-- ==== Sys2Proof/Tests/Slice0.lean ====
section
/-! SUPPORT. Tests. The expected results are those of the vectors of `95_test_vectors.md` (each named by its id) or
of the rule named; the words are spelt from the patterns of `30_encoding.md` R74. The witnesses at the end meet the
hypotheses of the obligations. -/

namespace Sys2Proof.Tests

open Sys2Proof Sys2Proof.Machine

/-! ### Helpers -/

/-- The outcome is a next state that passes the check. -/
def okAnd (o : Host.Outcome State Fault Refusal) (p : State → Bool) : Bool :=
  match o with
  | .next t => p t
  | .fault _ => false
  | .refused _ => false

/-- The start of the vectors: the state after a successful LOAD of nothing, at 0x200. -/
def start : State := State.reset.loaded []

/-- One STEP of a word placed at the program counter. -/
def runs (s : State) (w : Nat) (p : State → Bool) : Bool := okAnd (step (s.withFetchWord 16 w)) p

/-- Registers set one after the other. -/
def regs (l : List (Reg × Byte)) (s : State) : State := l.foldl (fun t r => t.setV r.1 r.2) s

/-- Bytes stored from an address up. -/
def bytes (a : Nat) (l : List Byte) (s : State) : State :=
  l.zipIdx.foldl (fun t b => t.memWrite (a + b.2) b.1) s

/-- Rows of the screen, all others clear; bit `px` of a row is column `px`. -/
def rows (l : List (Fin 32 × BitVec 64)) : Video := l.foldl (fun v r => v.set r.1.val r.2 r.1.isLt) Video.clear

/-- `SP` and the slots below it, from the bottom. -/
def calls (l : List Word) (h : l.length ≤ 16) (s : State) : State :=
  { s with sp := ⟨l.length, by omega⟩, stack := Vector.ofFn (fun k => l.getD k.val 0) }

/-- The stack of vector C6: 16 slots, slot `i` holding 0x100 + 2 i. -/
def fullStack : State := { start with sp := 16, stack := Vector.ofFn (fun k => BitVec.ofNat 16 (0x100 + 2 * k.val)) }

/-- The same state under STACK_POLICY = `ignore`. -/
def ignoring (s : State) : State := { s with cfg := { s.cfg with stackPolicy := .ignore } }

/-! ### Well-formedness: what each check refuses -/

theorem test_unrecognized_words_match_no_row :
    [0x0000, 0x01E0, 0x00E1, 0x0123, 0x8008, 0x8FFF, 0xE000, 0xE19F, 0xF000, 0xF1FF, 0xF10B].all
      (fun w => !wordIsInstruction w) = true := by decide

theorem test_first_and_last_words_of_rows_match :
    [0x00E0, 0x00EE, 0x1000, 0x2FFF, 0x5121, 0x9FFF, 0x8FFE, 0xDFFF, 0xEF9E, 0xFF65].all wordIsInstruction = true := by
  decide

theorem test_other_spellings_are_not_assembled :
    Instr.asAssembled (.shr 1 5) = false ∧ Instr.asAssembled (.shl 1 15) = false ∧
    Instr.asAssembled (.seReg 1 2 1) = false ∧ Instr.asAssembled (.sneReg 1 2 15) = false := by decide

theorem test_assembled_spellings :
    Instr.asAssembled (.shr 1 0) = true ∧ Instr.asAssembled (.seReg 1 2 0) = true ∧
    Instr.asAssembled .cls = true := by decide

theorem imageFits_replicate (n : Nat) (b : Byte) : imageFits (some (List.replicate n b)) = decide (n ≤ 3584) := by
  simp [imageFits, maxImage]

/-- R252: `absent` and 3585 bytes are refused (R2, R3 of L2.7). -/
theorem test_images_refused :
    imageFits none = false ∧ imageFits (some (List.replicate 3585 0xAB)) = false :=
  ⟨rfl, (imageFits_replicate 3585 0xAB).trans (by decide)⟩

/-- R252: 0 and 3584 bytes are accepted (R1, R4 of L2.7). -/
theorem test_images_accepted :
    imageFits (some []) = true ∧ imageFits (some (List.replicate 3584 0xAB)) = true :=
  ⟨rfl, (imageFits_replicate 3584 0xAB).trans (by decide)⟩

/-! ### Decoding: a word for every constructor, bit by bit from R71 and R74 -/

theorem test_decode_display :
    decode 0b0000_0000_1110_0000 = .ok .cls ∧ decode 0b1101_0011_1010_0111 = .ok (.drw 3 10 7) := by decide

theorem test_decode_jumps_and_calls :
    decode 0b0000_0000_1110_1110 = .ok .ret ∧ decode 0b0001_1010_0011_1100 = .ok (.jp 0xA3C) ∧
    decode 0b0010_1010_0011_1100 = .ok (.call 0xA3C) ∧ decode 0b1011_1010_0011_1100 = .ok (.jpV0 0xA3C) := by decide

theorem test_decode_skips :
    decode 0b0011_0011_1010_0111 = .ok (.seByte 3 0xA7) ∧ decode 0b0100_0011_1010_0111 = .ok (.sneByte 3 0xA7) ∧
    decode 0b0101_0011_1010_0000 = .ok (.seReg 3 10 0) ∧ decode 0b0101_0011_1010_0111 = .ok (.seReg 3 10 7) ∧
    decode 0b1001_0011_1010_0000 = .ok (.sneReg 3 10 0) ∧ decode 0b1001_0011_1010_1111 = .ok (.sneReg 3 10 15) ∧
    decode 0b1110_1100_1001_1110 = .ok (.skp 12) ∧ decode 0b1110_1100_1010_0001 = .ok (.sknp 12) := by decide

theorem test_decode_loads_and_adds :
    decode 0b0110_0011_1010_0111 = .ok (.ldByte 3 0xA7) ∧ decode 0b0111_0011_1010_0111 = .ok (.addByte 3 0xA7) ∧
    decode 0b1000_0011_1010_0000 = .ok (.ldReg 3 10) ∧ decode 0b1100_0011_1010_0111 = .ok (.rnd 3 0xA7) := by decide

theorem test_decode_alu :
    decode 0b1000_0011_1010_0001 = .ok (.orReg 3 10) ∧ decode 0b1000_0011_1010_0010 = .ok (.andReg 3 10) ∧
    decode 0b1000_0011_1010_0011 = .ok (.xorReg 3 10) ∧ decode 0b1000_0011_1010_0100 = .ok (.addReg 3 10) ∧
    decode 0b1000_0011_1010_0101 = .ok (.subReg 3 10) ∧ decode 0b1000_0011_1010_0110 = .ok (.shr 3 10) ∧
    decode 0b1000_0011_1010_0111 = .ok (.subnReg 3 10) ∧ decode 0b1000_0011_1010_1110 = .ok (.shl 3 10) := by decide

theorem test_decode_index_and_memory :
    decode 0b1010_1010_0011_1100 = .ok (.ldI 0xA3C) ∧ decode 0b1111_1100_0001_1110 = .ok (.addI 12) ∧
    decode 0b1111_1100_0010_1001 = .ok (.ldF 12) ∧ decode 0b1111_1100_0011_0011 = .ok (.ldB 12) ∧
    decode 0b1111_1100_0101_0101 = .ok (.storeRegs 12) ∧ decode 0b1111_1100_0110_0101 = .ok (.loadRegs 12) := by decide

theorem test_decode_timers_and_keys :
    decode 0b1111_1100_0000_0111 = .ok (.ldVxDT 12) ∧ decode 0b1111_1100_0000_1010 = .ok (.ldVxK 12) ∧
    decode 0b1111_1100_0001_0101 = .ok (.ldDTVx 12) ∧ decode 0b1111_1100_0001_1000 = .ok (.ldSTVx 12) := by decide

────────────────

Extract each entry in full, exactly as given.

▸ **Finished exercise**:
-- ==== Sys2Proof/Tests/Slice0.lean ====
section
/-! SUPPORT. Tests. The expected results are those of the vectors of `95_test_vectors.md` (each named by its id) or
of the rule named; the words are spelt from the patterns of `30_encoding.md` R74. The witnesses at the end meet the
hypotheses of the obligations. -/

namespace Sys2Proof.Tests

open Sys2Proof Sys2Proof.Machine

/-! ### Helpers -/

/-- The outcome is a next state that passes the check. -/
def okAnd (o : Host.Outcome State Fault Refusal) (p : State → Bool) : Bool :=
  match o with
  | .next t => p t
  | .fault _ => false
  | .refused _ => false

/-- The start of the vectors: the state after a successful LOAD of nothing, at 0x200. -/
def start : State := State.reset.loaded []

/-- One STEP of a word placed at the program counter. -/
def runs (s : State) (w : Nat) (p : State → Bool) : Bool := okAnd (step (s.withFetchWord 16 w)) p

/-- Registers set one after the other. -/
def regs (l : List (Reg × Byte)) (s : State) : State := l.foldl (fun t r => t.setV r.1 r.2) s

/-- Bytes stored from an address up. -/
def bytes (a : Nat) (l : List Byte) (s : State) : State :=
  l.zipIdx.foldl (fun t b => t.memWrite (a + b.2) b.1) s

/-- Rows of the screen, all others clear; bit `px` of a row is column `px`. -/
def rows (l : List (Fin 32 × BitVec 64)) : Video := l.foldl (fun v r => v.set r.1.val r.2 r.1.isLt) Video.clear

/-- `SP` and the slots below it, from the bottom. -/
def calls (l : List Word) (h : l.length ≤ 16) (s : State) : State :=
  { s with sp := ⟨l.length, by omega⟩, stack := Vector.ofFn (fun k => l.getD k.val 0) }

/-- The stack of vector C6: 16 slots, slot `i` holding 0x100 + 2 i. -/
def fullStack : State := { start with sp := 16, stack := Vector.ofFn (fun k => BitVec.ofNat 16 (0x100 + 2 * k.val)) }

/-- The same state under STACK_POLICY = `ignore`. -/
def ignoring (s : State) : State := { s with cfg := { s.cfg with stackPolicy := .ignore } }

/-! ### Well-formedness: what each check refuses -/

theorem test_unrecognized_words_match_no_row :
    [0x0000, 0x01E0, 0x00E1, 0x0123, 0x8008, 0x8FFF, 0xE000, 0xE19F, 0xF000, 0xF1FF, 0xF10B].all
      (fun w => !wordIsInstruction w) = true := by decide

theorem test_first_and_last_words_of_rows_match :
    [0x00E0, 0x00EE, 0x1000, 0x2FFF, 0x5121, 0x9FFF, 0x8FFE, 0xDFFF, 0xEF9E, 0xFF65].all wordIsInstruction = true := by
  decide

theorem test_other_spellings_are_not_assembled :
    Instr.asAssembled (.shr 1 5) = false ∧ Instr.asAssembled (.shl 1 15) = false ∧
    Instr.asAssembled (.seReg 1 2 1) = false ∧ Instr.asAssembled (.sneReg 1 2 15) = false := by decide

theorem test_assembled_spellings :
    Instr.asAssembled (.shr 1 0) = true ∧ Instr.asAssembled (.seReg 1 2 0) = true ∧
    Instr.asAssembled .cls = true := by decide

theorem imageFits_replicate (n : Nat) (b : Byte) : imageFits (some (List.replicate n b)) = decide (n ≤ 3584) := by
  simp [imageFits, maxImage]

/-- R252: `absent` and 3585 bytes are refused (R2, R3 of L2.7). -/
theorem test_images_refused :
    imageFits none = false ∧ imageFits (some (List.replicate 3585 0xAB)) = false :=
  ⟨rfl, (imageFits_replicate 3585 0xAB).trans (by decide)⟩

/-- R252: 0 and 3584 bytes are accepted (R1, R4 of L2.7). -/
theorem test_images_accepted :
    imageFits (some []) = true ∧ imageFits (some (List.replicate 3584 0xAB)) = true :=
  ⟨rfl, (imageFits_replicate 3584 0xAB).trans (by decide)⟩

/-! ### Decoding: a word for every constructor, bit by bit from R71 and R74 -/

theorem test_decode_display :
    decode 0b0000_0000_1110_0000 = .ok .cls ∧ decode 0b1101_0011_1010_0111 = .ok (.drw 3 10 7) := by decide

theorem test_decode_jumps_and_calls :
    decode 0b0000_0000_1110_1110 = .ok .ret ∧ decode 0b0001_1010_0011_1100 = .ok (.jp 0xA3C) ∧
    decode 0b0010_1010_0011_1100 = .ok (.call 0xA3C) ∧ decode 0b1011_1010_0011_1100 = .ok (.jpV0 0xA3C) := by decide

theorem test_decode_skips :
    decode 0b0011_0011_1010_0111 = .ok (.seByte 3 0xA7) ∧ decode 0b0100_0011_1010_0111 = .ok (.sneByte 3 0xA7) ∧
    decode 0b0101_0011_1010_0000 = .ok (.seReg 3 10 0) ∧ decode 0b0101_0011_1010_0111 = .ok (.seReg 3 10 7) ∧
    decode 0b1001_0011_1010_0000 = .ok (.sneReg 3 10 0) ∧ decode 0b1001_0011_1010_1111 = .ok (.sneReg 3 10 15) ∧
    decode 0b1110_1100_1001_1110 = .ok (.skp 12) ∧ decode 0b1110_1100_1010_0001 = .ok (.sknp 12) := by decide

theorem test_decode_loads_and_adds :
    decode 0b0110_0011_1010_0111 = .ok (.ldByte 3 0xA7) ∧ decode 0b0111_0011_1010_0111 = .ok (.addByte 3 0xA7) ∧
    decode 0b1000_0011_1010_0000 = .ok (.ldReg 3 10) ∧ decode 0b1100_0011_1010_0111 = .ok (.rnd 3 0xA7) := by decide

theorem test_decode_alu :
    decode 0b1000_0011_1010_0001 = .ok (.orReg 3 10) ∧ decode 0b1000_0011_1010_0010 = .ok (.andReg 3 10) ∧
    decode 0b1000_0011_1010_0011 = .ok (.xorReg 3 10) ∧ decode 0b1000_0011_1010_0100 = .ok (.addReg 3 10) ∧
    decode 0b1000_0011_1010_0101 = .ok (.subReg 3 10) ∧ decode 0b1000_0011_1010_0110 = .ok (.shr 3 10) ∧
    decode 0b1000_0011_1010_0111 = .ok (.subnReg 3 10) ∧ decode 0b1000_0011_1010_1110 = .ok (.shl 3 10) := by decide

theorem test_decode_index_and_memory :
    decode 0b1010_1010_0011_1100 = .ok (.ldI 0xA3C) ∧ decode 0b1111_1100_0001_1110 = .ok (.addI 12) ∧
    decode 0b1111_1100_0010_1001 = .ok (.ldF 12) ∧ decode 0b1111_1100_0011_0011 = .ok (.ldB 12) ∧
    decode 0b1111_1100_0101_0101 = .ok (.storeRegs 12) ∧ decode 0b1111_1100_0110_0101 = .ok (.loadRegs 12) := by decide

theorem test_decode_timers_and_keys :
    decode 0b1111_1100_0000_0111 = .ok (.ldVxDT 12) ∧ decode 0b1111_1100_0000_1010 = .ok (.ldVxK 12) ∧
    decode 0b1111_1100_0001_0101 = .ok (.ldDTVx 12) ∧ decode 0b1111_1100_0001_1000 = .ok (.ldSTVx 12) := by decide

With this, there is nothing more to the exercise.